Archivists on the News: “Hidden in Plain Sight”: Institutional Amnesia and the Archives

Archivists on the News is a series where archivists share their perspectives on current news topics. This post comes courtesy of Alex Bisio, Lead Processing Archivist and Assistant Librarian at the University of Oregon.

Late February’s news cycle was dominated by yet another political scandal. Rather than the now familiar chorus of collusion, corruption, and congressional gridlock, this state-level scandal turned the national conversation toward personal accountability and the pervasiveness of racism in American culture, particularly in the recent past. The governor of Virginia, Ralph Northam, was discovered having allegedly appeared in blackface with a classmate dressed as a member of the Ku Klux Klan at a medical school party, which was documented in a photograph that was later published in the school’s 1984 yearbook.  Northam first confirmed and then denied that he was the individual in the yearbook picture. It was later discovered that two other individuals in the Virginia government had their racist actions preserved in their own college yearbooks.

White America took yet another moment to be aghast at the “revelation” that even as recently as the 1980s blatant celebrations of racism have been, and still are, incredibly common on college campuses all over the country. In this case, it could be cynically said, white America may have been more aghast at the revelation that evidence of these celebrations can easily be found by anyone at any college library or archive.

Indeed, this event in Virginia politics sent scores of student journalists to their own libraries and institutional archives, where many learned not only about past campus culture’s ties to racism, but about where that information could be located. “These documents are easily available,” wrote the editorial board of the Minnesota Daily, the student newspaper at the University of Minnesota, Minneapolis, “All yearbooks are available publically, free of charge, in the basement of the Anderson Library.

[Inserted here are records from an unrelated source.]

/-! ## State.setGroup -/

@[simp] theorem State.setGroup_fuses (s : State) (k : Nat) (g : Group) : (s.setGroup k g).fuses = s.fuses := rfl
@[simp] theorem State.setGroup_regs (s : State) (k : Nat) (g : Group) : (s.setGroup k g).regs = s.regs := rfl
@[simp] theorem State.setGroup_counters (s : State) (k : Nat) (g : Group) : (s.setGroup k g).counters = s.counters := rfl
@[simp] theorem State.setGroup_cp (s : State) (k : Nat) (g : Group) : (s.setGroup k g).cp = s.cp := rfl
@[simp] theorem State.setGroup_ctx (s : State) (k : Nat) (g : Group) : (s.setGroup k g).ctx = s.ctx := rfl
@[simp] theorem State.setGroup_hop (s : State) (k : Nat) (g : Group) : (s.setGroup k g).hop = s.hop := rfl
@[simp] theorem State.setGroup_wsp (s : State) (k : Nat) (g : Group) : (s.setGroup k g).wsp = s.wsp := rfl
@[simp] theorem State.setGroup_ntl (s : State) (k : Nat) (g : Group) : (s.setGroup k g).ntl = s.ntl := rfl
@[simp] theorem State.setGroup_models (s : State) (k : Nat) (g : Group) : (s.setGroup k g).models = s.models := rfl
@[simp] theorem State.setGroup_tiles (s : State) (k : Nat) (g : Group) : (s.setGroup k g).tiles = s.tiles := rfl
@[simp] theorem State.setGroup_fab (s : State) (k : Nat) (g : Group) : (s.setGroup k g).fab = s.fab := rfl
@[simp] theorem State.setGroup_flk (s : State) (k : Nat) (g : Group) : (s.setGroup k g).flk = s.flk := rfl
@[simp] theorem State.setGroup_ras (s : State) (k : Nat) (g : Group) : (s.setGroup k g).ras = s.ras := rfl
@[simp] theorem State.setGroup_det (s : State) (k : Nat) (g : Group) : (s.setGroup k g).det = s.det := rfl
@[simp] theorem State.setGroup_mgt (s : State) (k : Nat) (g : Group) : (s.setGroup k g).mgt = s.mgt := rfl
@[simp] theorem State.setGroup_pwr (s : State) (k : Nat) (g : Group) : (s.setGroup k g).pwr = s.pwr := rfl
@[simp] theorem State.setGroup_hif (s : State) (k : Nat) (g : Group) : (s.setGroup k g).hif = s.hif := rfl
@[simp] theorem State.setGroup_pmc (s : State) (k : Nat) (g : Group) : (s.setGroup k g).pmc = s.pmc := rfl
@[simp] theorem State.setGroup_prt (s : State) (k : Nat) (g : Group) : (s.setGroup k g).prt = s.prt := rfl
@[simp] theorem State.setGroup_hostOut (s : State) (k : Nat) (g : Group) : (s.setGroup k g).hostOut = s.hostOut := rfl
@[simp] theorem State.setGroup_ticks (s : State) (k : Nat) (g : Group) : (s.setGroup k g).ticks = s.ticks := rfl
@[simp] theorem State.setGroup_free (s : State) (k : Nat) (g : Group) : (s.setGroup k g).free = s.free := rfl
@[simp] theorem State.setGroup_pending (s : State) (k : Nat) (g : Group) : (s.setGroup k g).pending = s.pending := rfl

/-! ## State.setStep -/

@[simp] theorem State.setStep_fuses (s : State) (q : Nat) (x : LStep) : (s.setStep q x).fuses = s.fuses := rfl
@[simp] theorem State.setStep_regs (s : State) (q : Nat) (x : LStep) : (s.setStep q x).regs = s.regs := rfl
@[simp] theorem State.setStep_counters (s : State) (q : Nat) (x : LStep) : (s.setStep q x).counters = s.counters := rfl
@[simp] theorem State.setStep_cp (s : State) (q : Nat) (x : LStep) : (s.setStep q x).cp = s.cp := rfl
@[simp] theorem State.setStep_ctx (s : State) (q : Nat) (x : LStep) : (s.setStep q x).ctx = s.ctx := rfl
@[simp] theorem State.setStep_hop (s : State) (q : Nat) (x : LStep) : (s.setStep q x).hop = s.hop := rfl
@[simp] theorem State.setStep_wsp (s : State) (q : Nat) (x : LStep) : (s.setStep q x).wsp = s.wsp := rfl
@[simp] theorem State.setStep_ntl (s : State) (q : Nat) (x : LStep) : (s.setStep q x).ntl = s.ntl := rfl
@[simp] theorem State.setStep_models (s : State) (q : Nat) (x : LStep) : (s.setStep q x).models = s.models := rfl
@[simp] theorem State.setStep_tiles (s : State) (q : Nat) (x : LStep) : (s.setStep q x).tiles = s.tiles := rfl
@[simp] theorem State.setStep_fab (s : State) (q : Nat) (x : LStep) : (s.setStep q x).fab = s.fab := rfl
@[simp] theorem State.setStep_flk (s : State) (q : Nat) (x : LStep) : (s.setStep q x).flk = s.flk := rfl
@[simp] theorem State.setStep_ras (s : State) (q : Nat) (x : LStep) : (s.setStep q x).ras = s.ras := rfl
@[simp] theorem State.setStep_det (s : State) (q : Nat) (x : LStep) : (s.setStep q x).det = s.det := rfl
@[simp] theorem State.setStep_mgt (s : State) (q : Nat) (x : LStep) : (s.setStep q x).mgt = s.mgt := rfl
@[simp] theorem State.setStep_pwr (s : State) (q : Nat) (x : LStep) : (s.setStep q x).pwr = s.pwr := rfl
@[simp] theorem State.setStep_hif (s : State) (q : Nat) (x : LStep) : (s.setStep q x).hif = s.hif := rfl
@[simp] theorem State.setStep_pmc (s : State) (q : Nat) (x : LStep) : (s.setStep q x).pmc = s.pmc := rfl
@[simp] theorem State.setStep_prt (s : State) (q : Nat) (x : LStep) : (s.setStep q x).prt = s.prt := rfl
@[simp] theorem State.setStep_hostOut (s : State) (q : Nat) (x : LStep) : (s.setStep q x).hostOut = s.hostOut := rfl
@[simp] theorem State.setStep_ticks (s : State) (q : Nat) (x : LStep) : (s.setStep q x).ticks = s.ticks := rfl
@[simp] theorem State.setStep_free (s : State) (q : Nat) (x : LStep) : (s.setStep q x).free = s.free := rfl
@[simp] theorem State.setStep_pending (s : State) (q : Nat) (x : LStep) : (s.setStep q x).pending = s.pending := rfl

/-! ## State.setColl -/

@[simp] theorem State.setColl_fuses (s : State) (q : Nat) (x : Coll) : (s.setColl q x).fuses = s.fuses := rfl
@[simp] theorem State.setColl_regs (s : State) (q : Nat) (x : Coll) : (s.setColl q x).regs = s.regs := rfl
@[simp] theorem State.setColl_counters (s : State) (q : Nat) (x : Coll) : (s.setColl q x).counters = s.counters := rfl
@[simp] theorem State.setColl_cp (s : State) (q : Nat) (x : Coll) : (s.setColl q x).cp = s.cp := rfl
@[simp] theorem State.setColl_ctx (s : State) (q : Nat) (x : Coll) : (s.setColl q x).ctx = s.ctx := rfl
@[simp] theorem State.setColl_hop (s : State) (q : Nat) (x : Coll) : (s.setColl q x).hop = s.hop := rfl
@[simp] theorem State.setColl_wsp (s : State) (q : Nat) (x : Coll) : (s.setColl q x).wsp = s.wsp := rfl
@[simp] theorem State.setColl_ntl (s : State) (q : Nat) (x : Coll) : (s.setColl q x).ntl = s.ntl := rfl
@[simp] theorem State.setColl_models (s : State) (q : Nat) (x : Coll) : (s.setColl q x).models = s.models := rfl
@[simp] theorem State.setColl_tiles (s : State) (q : Nat) (x : Coll) : (s.setColl q x).tiles = s.tiles := rfl
@[simp] theorem State.setColl_fab (s : State) (q : Nat) (x : Coll) : (s.setColl q x).fab = s.fab := rfl
@[simp] theorem State.setColl_flk (s : State) (q : Nat) (x : Coll) : (s.setColl q x).flk = s.flk := rfl
@[simp] theorem State.setColl_ras (s : State) (q : Nat) (x : Coll) : (s.setColl q x).ras = s.ras := rfl
@[simp] theorem State.setColl_det (s : State) (q : Nat) (x : Coll) : (s.setColl q x).det = s.det := rfl
@[simp] theorem State.setColl_mgt (s : State) (q : Nat) (x : Coll) : (s.setColl q x).mgt = s.mgt := rfl
@[simp] theorem State.setColl_pwr (s : State) (q : Nat) (x : Coll) : (s.setColl q x).pwr = s.pwr := rfl
@[simp] theorem State.setColl_hif (s : State) (q : Nat) (x : Coll) : (s.setColl q x).hif = s.hif := rfl
@[simp] theorem State.setColl_pmc (s : State) (q : Nat) (x : Coll) : (s.setColl q x).pmc = s.pmc := rfl
@[simp] theorem State.setColl_prt (s : State) (q : Nat) (x : Coll) : (s.setColl q x).prt = s.prt := rfl
@[simp] theorem State.setColl_hostOut (s : State) (q : Nat) (x : Coll) : (s.setColl q x).hostOut = s.hostOut := rfl
@[simp] theorem State.setColl_ticks (s : State) (q : Nat) (x : Coll) : (s.setColl q x).ticks = s.ticks := rfl
@[simp] theorem State.setColl_free (s : State) (q : Nat) (x : Coll) : (s.setColl q x).free = s.free := rfl
@[simp] theorem State.setColl_pending (s : State) (q : Nat) (x : Coll) : (s.setColl q x).pending = s.pending := rfl

/-! ## State.setPort -/

@[simp] theorem State.setPort_fuses (s : State) (p : Nat) (x : Port) : (s.setPort p x).fuses = s.fuses := rfl
@[simp] theorem State.setPort_regs (s : State) (p : Nat) (x : Port) : (s.setPort p x).regs = s.regs := rfl
@[simp] theorem State.setPort_counters (s : State) (p : Nat) (x : Port) : (s.setPort p x).counters = s.counters := rfl
@[simp] theorem State.setPort_cp (s : State) (p : Nat) (x : Port) : (s.setPort p x).cp = s.cp := rfl
@[simp] theorem State.setPort_ctx (s : State) (p : Nat) (x : Port) : (s.setPort p x).ctx = s.ctx := rfl
@[simp] theorem State.setPort_hop (s : State) (p : Nat) (x : Port) : (s.setPort p x).hop = s.hop := rfl
@[simp] theorem State.setPort_wsp (s : State) (p : Nat) (x : Port) : (s.setPort p x).wsp = s.wsp := rfl
@[simp] theorem State.setPort_ntl (s : State) (p : Nat) (x : Port) : (s.setPort p x).ntl = s.ntl := rfl
@[simp] theorem State.setPort_models (s : State) (p : Nat) (x : Port) : (s.setPort p x).models = s.models := rfl
@[simp] theorem State.setPort_tiles (s : State) (p : Nat) (x : Port) : (s.setPort p x).tiles = s.tiles := rfl
@[simp] theorem State.setPort_xch (s : State) (p : Nat) (x : Port) : (s.setPort p x).xch = s.xch := rfl
@[simp] theorem State.setPort_fab (s : State) (p : Nat) (x : Port) : (s.setPort p x).fab = { s.fab with ports := insertK p x s.fab.ports } := rfl
@[simp] theorem State.setPort_flk (s : State) (p : Nat) (x : Port) : (s.setPort p x).flk = s.flk := rfl
@[simp] theorem State.setPort_ras (s : State) (p : Nat) (x : Port) : (s.setPort p x).ras = s.ras := rfl
@[simp] theorem State.setPort_det (s : State) (p : Nat) (x : Port) : (s.setPort p x).det = s.det := rfl
@[simp] theorem State.setPort_mgt (s : State) (p : Nat) (x : Port) : (s.setPort p x).mgt = s.mgt := rfl
@[simp] theorem State.setPort_pwr (s : State) (p : Nat) (x : Port) : (s.setPort p x).pwr = s.pwr := rfl
@[simp] theorem State.setPort_hif (s : State) (p : Nat) (x : Port) : (s.setPort p x).hif = s.hif := rfl
@[simp] theorem State.setPort_pmc (s : State) (p : Nat) (x : Port) : (s.setPort p x).pmc = s.pmc := rfl
@[simp] theorem State.setPort_prt (s : State) (p : Nat) (x : Port) : (s.setPort p x).prt = s.prt := rfl
@[simp] theorem State.setPort_hostOut (s : State) (p : Nat) (x : Port) : (s.setPort p x).hostOut = s.hostOut := rfl
@[simp] theorem State.setPort_ticks (s : State) (p : Nat) (x : Port) : (s.setPort p x).ticks = s.ticks := rfl
@[simp] theorem State.setPort_free (s : State) (p : Nat) (x : Port) : (s.setPort p x).free = s.free := rfl
@[simp] theorem State.setPort_pending (s : State) (p : Nat) (x : Port) : (s.setPort p x).pending = s.pending := rfl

Examples of racial bigotry are hidden in plain sight and no one really talks about them.” 1

Students weren’t the only ones who were prompted to start looking at how evidence of racism has been preserved in the historical record on college campuses. Administrators at several universities, possibly eager to “get out in front” of a potential scandal of their own, were quick to make statements condemning their institution’s racist past. A few universities have set up taskforces of administrators, faculty, and librarians to specifically examine yearbooks, both digitized and print, for what one university euphemistically termed “images of concern.” 2 It is unclear, however, what will be done with the images when the reviews are completed. Other institutions preemptively published statements regarding the potential for offensive content in their holdings while defending the practices of preserving their history. 3

Perhaps surprisingly, none of the institutions that reviewed yearbook content suggested removing historical student publications from the web or the stacks. On the contrary, many were vehemently opposed to doing so. “The offensive and racist images in our yearbooks cannot be erased any more than they can be forgotten. They are a permanent part of our record,” wrote Emory University President Claire E. Sterk in an email to her campus community, “Much as I despise what those images represent, I think it is important that Emory’s yearbooks continue to be accessible online.” 4

Certainly, it is encouraging to see college students and administrators working with librarians, archivists, and historians to confront the sins of the past rather than bury or deny them. However, the documents that reveal evidence of the often racist, sexist, and classist culture that has flourished in some of the most hallowed halls of higher education in America, were never hidden. College and university archives have been actively maintaining these kinds of documents and making them available to the concerned, or simply curious, for decades. Archivists are, furthermore, becoming more visible participants in these important conversations about the preservation and presentation of American history and culture. Is the specter of scandal, and the desire to control the media narrative surrounding that scandal, really the only time stakeholders will highlight the value of archival resources and demonstrate how institutional archives inform, and sometimes complicate, the place of campus culture in broader conversations about race, sex, and class in American history?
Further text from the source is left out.